| Available records |
-- ==== Sys2Proof/Machine/State.lean ====
section
/-! DEFINITION. Sys2Proof/Machine/State.lean: the state of the RLS6128 as plain data, and the state right after
power-on (R493 step 1). The fields follow the chapters of the spec; INVENTORY.md names the rule of each. -/

namespace Sys2Proof.Machine

/-- A finite map from numbers, its keys strictly rising. -/
abbrev AMap (α : Type) := List (Nat × α)

/-! ## The host link (02) -/

/-- What the endpoint serves: nothing before its release (R23), the recovery subset (R59) or everything. -/
inductive EpMode where
  | held | recovery | normal
  deriving DecidableEq, Repr

structure VecEntry where
  addr : Word
  data : BitVec 32
  masked : Bool
  deriving DecidableEq, Repr

/-- The AER bits that R65 and R56 set. -/
structure Aer where
  ur : Bool
  poisoned : Bool
  cplTimeout : Bool
  correctable : Bool
  ide : Bool
  deriving DecidableEq, Repr

structure IdeKey where
  sub : SubStream
  tx : Bool
  k1 : Bool
  key : BitVec 256
  active : Bool
  deriving DecidableEq, Repr

structure Ide where
  secure : Bool
  keys : List IdeKey
  setK1 : List (SubStream × Bool)
  discarding : Bool
  deriving DecidableEq, Repr

structure SpdmConn where
  version : Bool
  caps : Bool
  algs : Bool
  deriving DecidableEq, Repr

structure SpdmSession where
  id : Nat
  tr : Transport
  finished : Bool
  updates : Nat
  deriving DecidableEq, Repr

/-- What a host read was made for (R534): `n` ring slots from slot `pos` of a queue's ring on, a line of program text, a load of a
thread, or `len` bytes of a piece of a descriptor. -/
inductive ReadUnit where
  | ring (q pos n : Nat)
  | text (th line : Nat)
  | load (th id : Nat)
  | dma (d piece off len : Nat)
  deriving DecidableEq, Repr

/-- The capability structures of configuration space (R31). -/
inductive CapName where
  | powerManagement | pciExpress | msix | aer | serialNumber | secondaryPcie | dataLinkFeature | phy16 | phy32 | phy64
  | laneMargining | pasid | device3 | readinessTime | flitLogging | doe | ide
  deriving DecidableEq, Repr

/-- A capability structure: its configuration offset and the offset that its link names, 0 at the end of a list (R31). -/
structure Cap where
  name : CapName
  off : Nat
  next : Nat
  deriving DecidableEq, Repr

/-- The features whose capability bits R29 fixes; a number stands where R29 gives one. `rates` are the PCIe generations of
the rates that the link keeps outside training. -/
structure Features where
  rates : List Nat
  widths : List Nat
  flitMode : Bool
  maxPayload : Nat
  tag10 : Bool
  tag14 : Bool
  pasidWidth : Nat
  pasidExec : Bool
  pasidPriv : Bool
  msixVectors : Nat
  msi : Bool
  intx : Bool
  aer : Bool
  serialNumber : Bool
  doeInstances : Nat
  ideStreams : Nat
  selectiveIde : Bool
  flr : Bool
  drs : Bool
  frs : Bool
  laneMargining : Bool
  d1 : Bool
  d2 : Bool
  pme : Bool
  aspmL0s : Bool
  aspmL1 : Bool
  l1Substates : Bool
  l0p : Bool
  sriov : Bool
  ats : Bool
  pri : Bool
  resizableBar : Bool
  ptm : Bool
  tph : Bool
  ltr : Bool
  idOrdering : Bool
  noSnoop : Bool
  timeoutRanges : List Char
  deriving DecidableEq, Repr

/-- The Readiness Time Reporting capability (R58): times in ms. -/
structure Readiness where
  valid : Bool
  immediate : Bool
  resetTime : Nat
  dlUpTime : Nat
  flrTime : Nat
  d3hotToD0 : Nat
  deriving DecidableEq, Repr

/-- Configuration space (R29 to R31, R36, R58, R64): the header, the BAR registers as dwords, the capability structures in link
order, the feature bits and the readiness times. The Subsystem IDs stand in `Link`. -/
structure CfgSpace where
  vendor : BitVec 16
  device : BitVec 16
  revision : Byte
  classCode : BitVec 24
  headerType : Byte
  intPin : Byte
  bars : List (BitVec 32)
  romBar : BitVec 32
  caps : List Cap
  features : Features
  readiness : Readiness
  noSoftReset : Bool
  deriving DecidableEq, Repr

structure Link where
  ep : EpMode
  ready : Bool
  linkUp : Bool
  rate : Nat
  width : Nat
  flit : Bool
  tagw : BitVec 2
  bme : Bool
  mse : Bool
  d3 : Bool
  rdLimit : Nat
  ideReq : Bool
  pasidEn : Bool
  relaxed : Bool
  mps : Nat
  mrrs : Nat
  ssvid : BitVec 16
  ssid : BitVec 16
  msixEn : Bool
  fmask : Bool
  vecs : AMap VecEntry
  pba : List Nat
  aer : Aer
  urSent : Nat
  cplErr : Nat
  cplTimeout : Nat
  poisonRx : Nat
  ide : Ide
  spdmDoe : SpdmConn
  spdmMctp : SpdmConn
  sessions : List SpdmSession
  eid : Byte
  reads : AMap ReadUnit
  noIssue : List Nat
  cfg : CfgSpace
  almPage : BitVec 3
  deriving DecidableEq, Repr

/-! ## Queues (03) -/

/-- The states of R91; ABSENT is the absence of the record. -/
inductive QState where
  | active | paused | error
  deriving DecidableEq, Repr

/-- A ring block that is being read (R81): its first slot, its slots, how many of them have been asked for, and those that have
arrived, by slot. -/
structure Block where
  start : Nat
  n : Nat
  asked : Nat
  got : AMap (BitVec 512)
  deriving DecidableEq, Repr

/-- A submission queue. Positions count modulo 2 × size; `past` is how many entries beyond T have been taken (R83), `taken`
holds entries taken and not yet presented, `reading` the tags of ring reads in flight for `block`, `ahead` whether the manager may
look beyond T before the next doorbell, `bell` the time of the last doorbell or push (R326), `accepts` the effective acceptance
times of R335, the latest first. -/
structure SQ where
  log2 : Nat
  base : Word
  pasid : Option (BitVec 20)
  cqid : Nat
  cls : Nat
  push : Bool
  deadline : Nat
  rate : Nat
  burst : Nat
  cost : Nat
  textStb : Nat
  textKib : Nat
  text : List Byte
  st : QState
  cause : Nat
  latched : Nat
  t : Nat
  c : Nat
  past : Nat
  tries : Nat
  staleDue : Time
  capture : AMap (BitVec 512)
  taken : List (BitVec 512)
  fenceOk : Bool
  reading : List Nat
  block : Option Block
  ahead : Bool
  bell : Time
  vclock : Time
  accepts : List Time
  deriving DecidableEq, Repr

/-- A completion that is not carried by a context: an admin, reject or NOP completion (R79). -/
structure Comp where
  ctype : Nat
  reason : Nat
  cid : BitVec 16
  sch : Nat
  sqid : Nat
  status : Nat
  result : Word
  time : Time
  cls : Nat
  deriving DecidableEq, Repr

/-- One place of a held list (R98, R99): a subchannel, or a completion of the overflow area. -/
inductive Held where
  | sub (sch : Nat)
  | comp (c : Comp)
  deriving DecidableEq, Repr

structure CQ where
  log2 : Nat
  base : Word
  pasid : Option (BitVec 20)
  legacy : Bool
  ien : Bool
  vector : Nat
  aggCount : Nat
  aggTime : Nat
  st : QState
  cause : Nat
  latched : Nat
  head : Nat
  tail : Nat
  held : List Held
  unann : Nat
  annBg : Bool
  annDl : Time
  aggDue : Option Time
  deriving DecidableEq, Repr

structure QEvent where
  qid : Nat
  full : Bool
  cause : Nat
  index : Nat
  wrap : Bool
  deriving DecidableEq, Repr

/-- An entry of the legacy status FIFO (R117), without its TAG. -/
structure LegEntry where
  sch : Nat
  dstat : Byte
  cstat : BitVec 16
  cls : Nat
  inter : Bool
  cid : BitVec 16
  deriving DecidableEq, Repr

/-- The plan of R345: what a passed Maquette installs, and the command that it completes. -/
inductive Plan where
  | create (q : Nat) (r : SQ)
  | modify (q : Nat) (r : SQ)
  | remove
  deriving DecidableEq, Repr

structure Commit where
  plan : Plan
  cid : Option (BitVec 16)
  deriving DecidableEq, Repr

structure Queues where
  sqs : AMap SQ
  cqs : AMap CQ
  qevt : List QEvent
  qevtLost : Bool
  pushDiscard : Nat
  dbDiscard : Nat
  captureFallback : Nat
  ringFull : Nat
  admEnable : Bool
  admReady : Bool
  admSqLog2 : Nat
  admCqLog2 : Nat
  admSqBase : Word
  admCqBase : Word
  admWait : Option (BitVec 512)
  legOn : Bool
  leg : List LegEntry
  waiting : List (Nat × Held)
  gone : AMap SQ
  deriving DecidableEq, Repr

/-! ## Subchannels and programs (04, 05) -/

inductive SchState where
  | disabled | idle | startPending | active | waiting | suspended | statusPending | haltPending | clearPending
  deriving DecidableEq, Repr

/-- The context of R121. HNEXT, HEND, DNEXT and DEND are computed from the held list and the dispatch queue. `finTime` and
`istTime` are the times that dword 7 of R79 asks for: when the final status became pending, and when the latest intermediate
status was made. `lpd` is the quad and port of the path that LPATH names. -/
structure Ctx where
  state : SchState
  cls : Nat
  dreq : Bool
  held : Bool
  resreq : Bool
  haltreq : Bool
  clrreq : Bool
  tmout : Bool
  disend : Bool
  cid : BitVec 16
  sqid : Nat
  cqid : Nat
  stb : Nat
  sqv : Bool
  cqv : Bool
  stv : Bool
  pset : Nat
  psv : Bool
  pgen : BitVec 16
  lpath : BitVec 3
  lpd : Option (Nat × Nat)
  ic : Word
  tmoDef : BitVec 32
  tmoCur : BitVec 32
  expiry : Time
  elaps : BitVec 16
  dstat : Byte
  cstat : BitVec 16
  pchk : Byte
  residual : BitVec 32
  iscnt : BitVec 16
  istot : BitVec 16
  gen : BitVec 32
  deadline : Time
  xout : Nat
  budget : BitVec 32
  cc : BitVec 4
  ds : Byte
  kpasid : Option (BitVec 20)
  f : List TWord
  finTime : Time
  istTime : Time
  deriving DecidableEq, Repr

inductive StoreKind where
  | hostSlot | hostRaw | plain | setView | clearView
  deriving DecidableEq, Repr

/-- An entry of the store buffer (R223). `addr` is a host address, or a word index of the global scratchpad. -/
structure Store where
  kind : StoreKind
  addr : Nat
  pasid : Option (BitVec 20)
  val : TWord
  deriving DecidableEq, Repr

inductive XOp where
  | read | write | control | sense | nvme | scsi | pmem
  deriving DecidableEq, Repr

/-- An extent of a descriptor (R296). -/
structure Extent where
  host : Bool
  addr : Word
  pasid : Option (BitVec 20)
  len : Nat
  skip : Bool
  deriving DecidableEq, Repr

/-- A piece waits to be sent (`redrive`: once more after a failed exchange, on the given path when the path stays up), is an
exchange, has ended with a device status and a count of bytes moved, or has ended with none (abort, loss, no path). -/
inductive PieceSt where
  | unsent (redrive : Bool) (samePath : Option Nat)
  | sent (x : Nat)
  | ended (dstat : Byte) (moved : Nat)
  | cut
  deriving DecidableEq, Repr

/-- A piece of a command that goes to the device as one exchange (R166). -/
structure Piece where
  off : Nat
  len : Nat
  blk : Nat
  nblk : Nat
  st : PieceSt
  deriving DecidableEq, Repr

/-- A command of a program; `aborted`: the abort of a CLEAR or timeout has ended it (R181). -/
structure Cmd where
  no : Nat
  op : XOp
  code : Nat
  chc : Bool
  ist : Bool
  hlf : Bool
  count : Nat
  toMem : Bool
  blk : Word
  entry : BitVec 512
  cdbLen : Nat
  ext : List Extent
  pieces : List Piece
  fails : List (Nat × Time)
  p0 : Option Nat
  half : Bool
  full : Bool
  poison : Bool
  ended : Bool
  aborted : Bool
  deriving DecidableEq, Repr

/-- What a program without a thread waits for (R124): its dispatch, its commands (R175), a RESUME (R129), an exchange for its command (R16),
or, once it has executed END, that XOUT is 0 (R188). -/
inductive Wait where
  | dispatch | commands | spn | room | fin
  deriving DecidableEq, Repr

/-- What ends a program early: the number of the breaking command and what the FINAL carries (R176, R187). -/
structure Break where
  no : Nat
  dstat : Byte
  residual : BitVec 32
  deriving DecidableEq, Repr

/-- What the 6128 keeps for a program that runs, beside its context: the queue and relative deadline of its START, its wait,
its commands, the break, whether it has ended, whether the SPN at IC is passed (R178), its held sense (R171), the stores that
END holds until XOUT is 0 (R188), its cost and demotion (R335), whether its host-access record is written (R65) and its
deadline watch counted (R479). -/
structure Prog where
  sq : Nat
  rel : Nat
  wait : Wait
  cmds : List Cmd
  nextNo : Nat
  brk : Option Break
  ending : Bool
  resumed : Bool
  sense : List Byte
  senseSeg : Option Nat
  stores : List Store
  cost : Nat
  bg : Bool
  demoted : Bool
  recorded : Bool
  missed : Bool
  deriving DecidableEq, Repr

/-- Where a device answers on a port through which it was found (R145). -/
structure DevTarget where
  quad : Nat
  port : Nat
  target : Word
  deriving DecidableEq, Repr

/-- A device-table entry (R145): `lunid` and `barLen` complete its targets. -/
structure DevEntry where
  disc : Nat
  discId : Word
  kind : Nat
  seq : Bool
  targets : List DevTarget
  lunid : Word
  barLen : Nat
  deriving DecidableEq, Repr

structure PathDesc where
  quad : Nat
  port : Nat
  pref : Bool
  deriving DecidableEq, Repr

structure PathSet where
  gen : BitVec 16
  dev : Nat
  paths : List PathDesc
  deriving DecidableEq, Repr

structure Subch where
  ctx : AMap Ctx
  prog : AMap Prog
  timeouts : Nat
  abortLost : Nat
  rejBusy : Nat
  rejDisabled : Nat
  writtenOff : Nat
  devs : AMap DevEntry
  psets : AMap PathSet
  deriving DecidableEq, Repr

/-! ## Sirax threads (06, 07, 08) -/

/-- A segment descriptor (R207); `view` is the VIEW of R317. -/
structure Seg where
  base : Word
  limit : Word
  pasid : BitVec 20
  pv : Bool
  type : BitVec 4
  r : Bool
  w : Bool
  x : Bool
  deriving DecidableEq, Repr

/-- A place that a bundle writes: a frame word, CC, or a word of the local window through a view (0 plain, 1 set, 2 clear). -/
inductive Loc where
  | frame (n : Nat)
  | cc
  | win (w view : Nat)
  deriving DecidableEq, Repr

/-- A result not yet visible (R218): readable from the bundle numbered `at_` on. -/
structure PendW where
  loc : Loc
  val : TWord
  at_ : Nat
  deriving DecidableEq, Repr

/-- An outstanding load (R221): the frame word it loads, or 64 and 65 for a unit that a block-repeat step reads through BLK0
and BLK1 (R257). `got` holds the return buffer's word; `fail` a failure under R251. -/
structure Load where
  id : Nat
  host : Bool
  dst : Nat
  addr : Nat
  pasid : Option (BitVec 20)
  raw : Bool
  got : Option TWord
  fail : Bool
  deriving DecidableEq, Repr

| What needs to be done |
Search the data for the string "commands" and copy each line where it appears.

| Solution to this problem |
/-- What a program without a thread waits for (R124): its dispatch, its commands (R175), a RESUME (R129), an exchange for its command (R16),
  | dispatch | commands | spn | room | fin
its commands, the break, whether it has ended, whether the SPN at IC is passed (R178), its held sense (R171), the stores that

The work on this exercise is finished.